Mison Gora knows a sea star has no blood, brain, or central nervous system. They are called Asteroidea for a reason. Still, she has formed an emotional attachment with the starfish near her home, though her experience studying them tells her the stars can’t reciprocate. She built her modest clay home in this place because stars were known to congregate here. All her life she was fascinated by the stars. She watched them in tanks as a child in the midwest, she read every book about them she could find, even the ancient books like The Creation Song, “an ancient prayer to the gods who made the stars take form on earth,” and Georg Eberhard Rumpf’s 1705 The Ambonese Curiosity Cabinet where he reports the sea stars “see thunder storms approaching, grab hold of many small stones with their little legs, looking to … hold themselves down as if with anchors.” She also read The Divine Mystery Fort, from 2002, where Indian saint Sri Sai Kaleshwar Swami writes: “Sometimes at the full moon time, when the moon is really dazzling and hitting on the ocean, a starfish jumps out of the water and falls down. If you can get that star, you can suck unbelievable cosmic energy from it. You can use it as your own power object.”

Mison says mostly it’s been a peaceful life here, but she told me one disturbing story from Labor Day weekend 2013. On that Saturday she woke and found the bat stars, normally active scavengers, all glommed together in one single ball, perfectly still. Asteroidea reproduce asexually, so this wasn’t a mating ritual, she knew that for sure. She peeled them apart, one by one, which they resisted, so it took about 30 minutes, until she found what they had been consuming: the corpse of an ochre star, their neighbor and mate for the past five years.

Two days later she noticed that some of the other stars did not look well, their arms were twisted around their stomachs like they were trying to hug themselves, their texture looked thin and mushy, “like fading party balloons.” By the next day one of the stars had lost an arm, but then the next day, she said, was horrible, the rocks looked “like an asteroid battlefield.” The stars were squishy and pockmarked with white lesions, their guts spilling out of the lesions, oozing all over the rocks, pink and white and melted, fleshy, more arms detached, and the arms continued to crawl, disembodied, along the rocks.

She knew sea stars shed their arms in times of stress.
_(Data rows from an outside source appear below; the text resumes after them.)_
/-- The next frame that carries `data` under the FLITS code `code`, kept in the replay buffer: it acknowledges, asks for a resend where
one is due, and returns credits. -/
def Port.sendFrame (x : Port) (code : Nat) (data : List (BitVec 256)) : LinkFrame × Port :=
  let v := x.owing.getD 0
  let n := min 1023 (x.owed.getD v 0)
  let f := sealFrame {
    crc := 0, seq := BitVec.ofNat 12 x.txSeq, ack := x.ackNow, retry := x.retryOut, cvc := BitVec.ofNat 2 v, credits := BitVec.ofNat 10 n,
    flits := BitVec.ofNat 48 code, data := data }
  (f, { x with txSeq := (x.txSeq + 1) % 4096, replay := x.replay ++ [f], retryOut := false, owed := x.owed.set v (x.owed.getD v 0 - n),
               ackDue := false, ackSent := x.rxSeq })

/-- Flit `i` of a packet's image. -/
def flitAt (bs : List Byte) (i : Nat) : BitVec 256 := BitVec.ofNat 256 (leNat ((bs.drop (32 * i)).take 32))
/-- The frames that a packet of `n` flits on channel `vc` fills: FLITS codes and flits. A packet begins a frame, and no other follows it
there (DESIGN CHOICE, log entry 19). -/
def packFrames (vc n : Nat) (bs : List Byte) : List (Nat × List (BitVec 256)) :=
  (List.range (framesOf n)).map fun j =>
    let code := fun (i : Nat) => if 8 * j + i < n then (vc + (if 8 * j + i = 0 then 4 else 0) + 8) * 2 ^ (6 * i) else 0
    (((List.range 8).map code).foldl (· + ·) 0, (List.range 8).map fun i => flitAt bs (8 * j + i))

/-- Frames leave in order. -/
def Port.sendFrames (x : Port) (l : List (Nat × List (BitVec 256))) : List LinkFrame × Port :=
  l.foldl (fun a e => let r := a.2.sendFrame e.1 e.2; (a.1 ++ [r.1], r.2)) ([], x)
/-- Frames of port `p` leave. -/
def State.emitFrames (s : State) (p : Nat) (l : List LinkFrame) : State := l.foldl (fun t f => t.emit (.frame p f)) s

/-- A packet leaves on a port: credits are taken, and its frames are sent and kept for replay. -/
def State.sendPkt (s : State) (p vc n : Nat) (k : Packet) : State :=
  let x := s.port p
  let r := x.sendFrames (packFrames vc n k.image)
  ((s.setPort p { r.2 with credits := x.credits.set vc (x.credits.getD vc 0 - n) }).emitFrames p r.1).emit (.pkt p k)

/-- A frame with no flits is due: it returns credits, asks for a resend, or acknowledges frames that carried flits, or half a replay
buffer of any (DESIGN CHOICE, log entry 19). -/
def Port.idleDue (x : Port) : Bool :=
  x.up && decide (x.replay.length < 256)
    && (x.owing.isSome || x.retryOut || x.ackDue || decide (128 ≤ (x.rxSeq + 4096 - x.ackSent) % 4096))
/-- Ports send the frames with no flits that are due (R201, R204). -/
def State.idleFrames (s : State) : State :=
  s.each (List.range 18) fun t p =>
    if (t.port p).idleDue then let r := (t.port p).sendFrame 0 (List.replicate 8 0); (t.setPort p r.2).emit (.frame p r.1) else t

/-- `n` flits of a packet leave a receive buffer: their credits are owed (R204). -/
def Port.take (x : Port) (vc n : Nat) : Port :=
  let k := min n (x.rx.getD vc 0)
  { x with rx := x.rx.set vc (x.rx.getD vc 0 - k), heads := x.heads.set vc (x.heads.getD vc []).tail,
           owed := x.owed.set vc (x.owed.getD vc 0 + k) }
/-- Ticks since the first flit of the packet at the front of a buffer came, saturating at 0xFFFF (08 R237); 0 for a packet whose frames
no command brought (DESIGN CHOICE, log entry 48). -/
def State.waited (s : State) (p vc : Nat) : Nat :=
  match ((s.port p).heads.getD vc []).head? with | some t => min 65535 (s.tick - t) | none => 0
def State.takeFlits (s : State) (p vc n : Nat) : State := s.setPort p ((s.port p).take vc n)
/-- The messages of the fabric manager leave the MGT buffers as they come (DESIGN CHOICE, log entry 19). -/
def State.takeMgt (s : State) : State := s.each (List.range 18) fun t p => if (t.port p).rx.getD 3 0 = 0 then t else t.takeFlits p 3 32

/-- Flits of each channel that a frame carries (R201). -/
def flitsOn (code vc : Nat) : Nat := ((List.range 8).filter fun i => let c := bits code (6 * i + 5) (6 * i); bit c 3 && c % 4 == vc).length
/-- Packets of each channel whose first flit a frame carries. -/
def headsOn (code vc : Nat) : Nat :=
  ((List.range 8).filter fun i => let c := bits code (6 * i + 5) (6 * i); bit c 3 && bit c 2 && c % 4 == vc).length
/-- The flits of an accepted frame go to the receive buffers (R203). -/
def Port.fill (x : Port) (code t : Nat) : Port :=
  { x with rx := (List.range 4).map fun v => min (vcBuffers.getD v 0) (x.rx.getD v 0 + flitsOn code v),
           heads := (List.range 4).map fun v => x.heads.getD v [] ++ List.replicate (headsOn code v) t,
           ackDue := x.ackDue || (List.range 4).any fun v => flitsOn code v != 0 }

/-- Which of CMB and REQ a port serves next, given the flits at the head of each that waits: deficit round robin with quanta of 131 flits
by weight (R206; DESIGN CHOICE, log entry 19). -/
def Port.drr (x : Port) (cmb req : Option Nat) : Option (Bool × Port) :=
  match cmb, req with
  | none, none => none
  | some c, none => some (false, { x with drrReq := 0, drrOnReq := false, drrCmb := if c ≤ x.drrCmb then x.drrCmb else x.drrCmb + 131 })
  | none, some r => some (true, { x with drrCmb := 0, drrOnReq := true, drrReq := if r ≤ x.drrReq then x.drrReq else x.drrReq + 393 })
  | some c, some r =>
    if x.drrOnReq then
      if r ≤ x.drrReq then some (true, x) else some (false, { x with drrOnReq := false, drrCmb := x.drrCmb + 131 })
    else if c ≤ x.drrCmb then some (false, x) else some (true, { x with drrOnReq := true, drrReq := x.drrReq + 393 })
/-- The deficit after a packet of `n` flits of the class served. -/
def Port.drrSent (x : Port) (n : Nat) : Port :=
  if x.drrOnReq then { x with drrReq := x.drrReq - n } else { x with drrCmb := x.drrCmb - n }

/-- The packet leaves now, where a port can take it: a response or an MGT answer. A key exchange, on REQ, takes its class's turn as well
(R206), which `keyxOut` gives it. -/
def State.trySend (s : State) (w : WaitPkt) : Option State :=
  (s.nextPort s.fab.rotor w.vc w.flits w.trunk none).map fun p =>
    (s.sendPkt p w.vc w.flits w.pkt).modFab fun g => { g with rotor := p }

/-- Packets that waited for credits leave in order, MGT first, then RSP (R206). -/
def State.drainQ (s : State) : State :=
  let go := fun (a : State × List WaitPkt) (w : WaitPkt) =>
    match a.1.trySend w with | some t => (t, a.2) | none => (a.1, a.2 ++ [w])
  let of := fun (v : Nat) => s.fab.sendQ.filter (·.vc == v)
  let r := (of 3 ++ of 1).foldl go (s, [])
  r.1.modFab fun g => { g with sendQ := r.2 ++ of 0 }

/-- A packet that no command of its own sends: at once, or when credits come; a key exchange when its turn comes. -/
def State.send (s : State) (vc flits : Nat) (trunk : Bool) (k : Packet) : State :=
  let w : WaitPkt := ⟨vc, flits, trunk, k, none⟩
  match (if vc = 0 ∨ s.fab.sendQ.any (·.vc == vc) then none else s.trySend w) with
  | some t => t
  | none => s.modFab fun g => { g with sendQ := g.sendQ ++ [w] }

/-! ### Cipher of a flow (08 R238; 12 R352) -/

/-- Key stream applied. -/
def ctr (key nonce : Nat) (bs : List Byte) : List Byte := bs.mapIdx fun i b => b ^^^ Config.keyStream key nonce i

/-- Nonce of an answer to the transmission `xmit`. -/
def ansNonce (a : BulkAns) (xmit : Nat) : Nat :=
  xmit + (if a.typ = 8 then 1 else 2) * 2 ^ 32 + a.status.toNat % 4096 * 2 ^ 34 + b2n a.ceEcho * 2 ^ 46 + a.delay.toNat * 2 ^ 48
    + a.epoch.toNat * 2 ^ 64
/-- Key serving transmission `xmit`: of the two, the one whose START_XMIT is the latest at or before it, in serial
order (12 R353). -/
def keyFor (cur prev : Option FKey) (xmit : Nat) : Option Nat :=
  let before := fun (k : FKey) => decide ((xmit + 2 ^ 32 - k.start % 2 ^ 32) % 2 ^ 32 < 2 ^ 31)
  match cur, prev with
  | some c, p => if before c then some c.key else (p.filter before).map (·.key)
  | none, p => (p.filter before).map (·.key)

/-- No keys. -/
def noKeys : FlowKeys := ⟨none, none, none, none, 0, none⟩
def State.fkeys (s : State) (node : Nat) : FlowKeys := tblGet noKeys s.bulk.keys node
def State.setKeys (s : State) (node : Nat) (k : FlowKeys) : State := s.modBulk fun g => { g with keys := tblPut noKeys g.keys node k }

/-! ### The flow cache (08 R240-R242) -/

def State.flow (s : State) (node : Nat) : Option Flow := tblFind s.bulk.flows node
def State.setFlow (s : State) (node : Nat) (f : Flow) : State := s.modBulk fun g => { g with flows := tblIns g.flows node f }
def State.updFlow (s : State) (node : Nat) (f : Flow → Flow) : State := s.modBulk fun g => { g with flows := tblMod g.flows node f }

/-- The peer's entry is used (R240). -/
def State.useFlow (s : State) (node : Nat) : State :=
  (s.modBulk fun g => { g with useCtr := g.useCtr + 1 }).updFlow node fun f => { f with used := s.bulk.useCtr + 1 }

/-- Highest number below which every message of the sending side is acknowledged or ended (R239). -/
def Flow.floor (f : Flow) : Nat := match f.msgs with | [] => f.nextSeq - 1 | (k, _) :: _ => k - 1

/-- No message is outstanding, none is partly received and no FLUSH is pending. -/
def Flow.quiet (f : Flow) : Bool :=
  f.msgs.isEmpty && f.waiting.isEmpty && f.placeWait.isEmpty && f.flush.isNone && f.parts.isEmpty && f.pendFlush.isEmpty

/-- Bits [51:20] of the counter. -/
def State.stamp (s : State) : Nat := s.tick / 2 ^ 20 % 2 ^ 32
She said it is not uncommon to see from her window a curious child pick up a star out of a tide pool by one of its limbs, and then to see the child jump back, shudder, and begin calling for its mother. Mison laughs and smiles wide, she likes this story, the star jettisons that arm to escape, she says, imagine if someone grabbed your arm and you didn’t like it, you just let that arm fly off, see ya sucker, which is no problem she says, it’ll regenerate a new arm later.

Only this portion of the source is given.